The Duynie Group and its Duynie Feed and Agri Bio Source divisions achieved an improved result in 2021. The start-up of the new ingredients factory in Cuijk weighed on the Duynie results for the second year in a row. An exceptional depreciation for these activities took place.
In 2021, SVZ achieved a higher positive result than in 2020 through significant turnover growth in Europe driven by strong growth in the volumes of purée and juices. Turnover growth was also achieved in the U.S. The prospects for 2022 are positive thanks to additional sales and the recent new innovations.
At the end of 2021, in line with its strategy aimed at plant proteins, Cosun successfully introduced a protein isolate made from fava beans. Protein innovations from beet leaves and co-products continue to be developed. Collaboration in partnerships with, for example, Green Protein Excellence Center and Fascinating, strengthen Cosun’s position in the development of plant proteins. Plans for further growth are expected to be implemented in 2022.
The basic price remained the same at € 32.50 per tonne of beet. The members’ bonus increased to € 7.50 per tonne of beet (2020: € 7.00).
For the standard quality quota beet (sugar content of 17% and extractability rate of 91), the beet price per tonne was € 40.00 (basic price of € 32.50 + € 7.50 members’ bonus). In 2020, this standard beet price was € 39.50 (basic price of € 32.50 + €7.00 members’ bonus).

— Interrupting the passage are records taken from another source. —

/-- Units of leave a residency's class needs (R135). -/
def Residency.units (x : Residency) : Nat := if x.urgent then 0 else (x.power + 1) * x.h * x.w
/-- Units it asks for: a restored one also asks for its explicit leave again (18 R374). -/
def Residency.need (x : Residency) : Nat := x.units + x.explicitLeave
/-- The CP asks for a residency's leave (R135). -/
def State.requestArm (s : State) (r : ResId) : State :=
  let n := (s.res r).need
  let q : LeaveReq := { who := .arm r, units := n, prio := (s.res r).prio }
  match s.takeLeave n with
  | some s => { s with front := { s.front with leaveReqs := s.front.leaveReqs ++ [{ q with granted := true }] } }
  | none => { s with front := { s.front with leaveReqs := s.front.leaveReqs ++ [q] } }

/-- Enter a residency in its table, its pages in the page map. -/
def State.holdPages (s : State) (r : ResId) (x : Residency) : State :=
  s.modDie r.die fun d => { d with
    res := mapSet d.res r.idx x
    phaseLog := mapErase d.phaseLog r.idx
    pages := Vector.ofFn fun (k : Fin 48) =>
      let p := vget d.pages k.val
      if !x.pages.contains k.val then p
      else if x.urgent then { p with biv := true }
      else { p with state := .held, res := BitVec.ofNat 8 r.idx } }

/-- Load an image into a pitch at an origin and ask for its leave, or complete the launch with the refusal. -/
def State.loadAt (s : State) (die : Nat) (q : QRec) (idx : Nat) (o : Nat × Nat) (captured : Bool) : State :=
  match s.cpLoad die q.record q.asid (recH q.record) (recW q.record) with
  | .error status => s.launchDone die q.record q.asid q.guard status
  | .ok (i, ps) =>
    let r : ResId := ⟨die, idx⟩
    let st := i.staged r { band0 := o.1, group0 := o.2, h := i.h, w := i.w }
    let x := { loadedRes s q.record q.asid q.guard o i st with captured, addr := q.addr }
    let s := (s.patch die q.asid ps).prefetchAll die q.asid st.footprint
    let s := ((s.holdPages r x).installPlanes st).installLocal st
    if x.urgent then s else s.requestArm r

/-! ### Placement (08 R159-R163) -/

def Die.pageFree (x : Die) (p : Nat) : Bool := decide ((vget x.pages p).state = .free) && !(vget x.pages p).rsv
/-- Is a record one the CP may place? -/
def QRec.eligible (q : QRec) : Bool := q.capture.isNone && !q.failed && q.since.isSome
/-- May the CP place it now? A gang slice that missed its start waits for the next quantum (06 Table 6-3). -/
def QRec.ready (q : QRec) (cyc : Nat) : Bool := q.eligible && decide (q.notBefore ≤ cyc)

/-- Where a record fits now: a non-urgent one on FREE pages with no RSV, an urgent one on pages with no BIV. -/
def Die.fits (x : Die) (l : Line) : Option (Nat × Nat) :=
  firstOrigin (recH l) (recW l) fun p => if recPrio l = 0 then x.pageLive p && !(vget x.pages p).biv else x.pageFree p

/-- Places of a priority's records in the order the CP considers them (R160). -/
def Die.candidates (x : Die) (cyc prio : Nat) : List (Nat × Nat) :=
  (List.range 4).flatMap fun j =>
    let k := 4 * prio + (vget x.lastQueue prio + 1 + j) % 4
    ((vget x.queues k).zipIdx.filter fun q => q.1.ready cyc).map fun q => (k, q.2)
def Die.recAt (x : Die) (k : Nat × Nat) : QRec := (vget x.queues k.1).getD k.2 { record := 0, asid := 0 }

/-- Age at which a record is aged, in cycles (R161). -/
def QRec.old (q : QRec) (cyc : Nat) : Bool := match q.since with
  | none => false
  | some c => decide (recAge q.record * Config.cyclesPerMicrosecond < cyc - c)

/-- Every aged record, as (PRIO, since, queue, place). -/
def Die.agedRecs (x : Die) : List (Nat × Nat × Nat × Nat) :=
  (List.range 12).flatMap fun j => ((vget x.queues (j + 4)).zipIdx.filter fun q => q.1.aged && q.1.eligible).map fun q =>
    ((j + 4) / 4, q.1.since.getD 0, j + 4, q.2)
/-- The aged record that is due for the die's reservation, by queue and place: of the lowest PRIO, and of those the earliest
eligible (R161). -/
def Die.agedFirst (x : Die) : Option (Nat × Nat) := match x.agedRecs with
  | [] => none
  | a :: as => some (as.foldl (fun m b => if b.1 < m.1 || (b.1 = m.1 && b.2.1 < m.2.1) then b else m) a).2.2
/-- Give the die's reservation to the aged record that is due for it, if that does not hold it (R161). -/
def Die.reserve (x : Die) : Die :=
  match x.agedFirst with
  | none => x
  | some (k, p) =>
    if x.reservedFor k p then x
    else
      let x := x.unreserve
      let l := (x.recAt (k, p)).record
      match firstOrigin (recH l) (recW l) x.pageLive with
      | none => x
      | some (b, g) =>
        let mine := rectPages b g (recH l) (recW l)
        { x with reservation := some (k, p, b, g, 0)
                 pages := Vector.ofFn fun (n : Fin 48) =>
                   let y := vget x.pages n.val
                   if mine.contains n.val then { y with rsv := true } else y }

/-- The record the CP places next, and where: PRIO 0, the reservation whose pages are all FREE, then PRIO 1 to 3. -/
def Die.choose (x : Die) (cyc : Nat) : Option ((Nat × Nat) × (Nat × Nat)) :=
  let first (prio : Nat) : Option ((Nat × Nat) × (Nat × Nat)) :=
    (x.candidates cyc prio).findSome? fun k => (x.fits (x.recAt k).record).map fun o => (k, o)
  let held : Option ((Nat × Nat) × (Nat × Nat)) := match x.reservation with
    | none => none
    | some (k, p, b, g, _) =>
      let l := (x.recAt (k, p)).record
      if (rectPages b g (recH l) (recW l)).all fun n => decide ((vget x.pages n).state = .free) then some ((k, p), (b, g)) else none
  (first 0).orElse fun _ => held.orElse fun _ => (first 1).orElse fun _ => (first 2).orElse fun _ => first 3

/-- A record whose wait event cannot be read is completed with status 13 (R131). -/
def Die.failedRec (x : Die) : Option (Nat × Nat) :=
  (List.range 16).findSome? fun k => ((vget x.queues k).zipIdx.find? fun q => q.1.failed).map fun q => (k, q.2)

/-- The oldest saved residency that fits a free frame (18 R374). -/
def Die.savedFits (x : Die) : Option (Nat × (Nat × Nat)) :=
  x.saved.zipIdx.findSome? fun v => (firstOrigin v.1.res.h v.1.res.w x.pageFree).map fun o => (v.2, o)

The price of beets of average quality in 2021 was € 38.91 compared to € 35.60 in 2020. This slightly higher price is the result of a higher members’ bonus of € 7.50 (2020: € 7.00) and a higher sugar content and extractability rate. Due to a healthier leaf system in spite of a cold spring and gloomy, wet summer, followed by favourable weather conditions in the autumn, the average sugar content in 2021 was 16.73% (2020: 16.11%) and the extractability rate also improved to 90.74 (2020: 89.4).
The price for surplus beets of standard quality was set at € 27.50 per tonne (2020: € 24.50). With average quality, the price ended up at € 26.75 (2020: € 22.07) per tonne. The yield for the 2021 season in the Netherlands was 13.8 tonnes of sugar per hectare (2020: 13.2 tonnes). For growers, the average financial yield per hectare in 2021 ended up at € 3,129 (2020: € 2,901).
The table below presents an estimate of the Dutch sugar beet crop and production in 2021 compared to 2020.
|Beets Processed||[in tonnes]||6,797,000||6,840,000|
|Beet Sugar Content||[in %]||16.7||16.1|
|Beet Sugar Production||[in tonnes]||1,137,000||1,089,000|
The figures in this press release have not been verified by the external auditor and this press release does not constitute a publication as intended in Article 2:395, Section 2 of the Dutch Civil Code. Cosun will publish its final results for 2021 on the website www.cosun.com in April.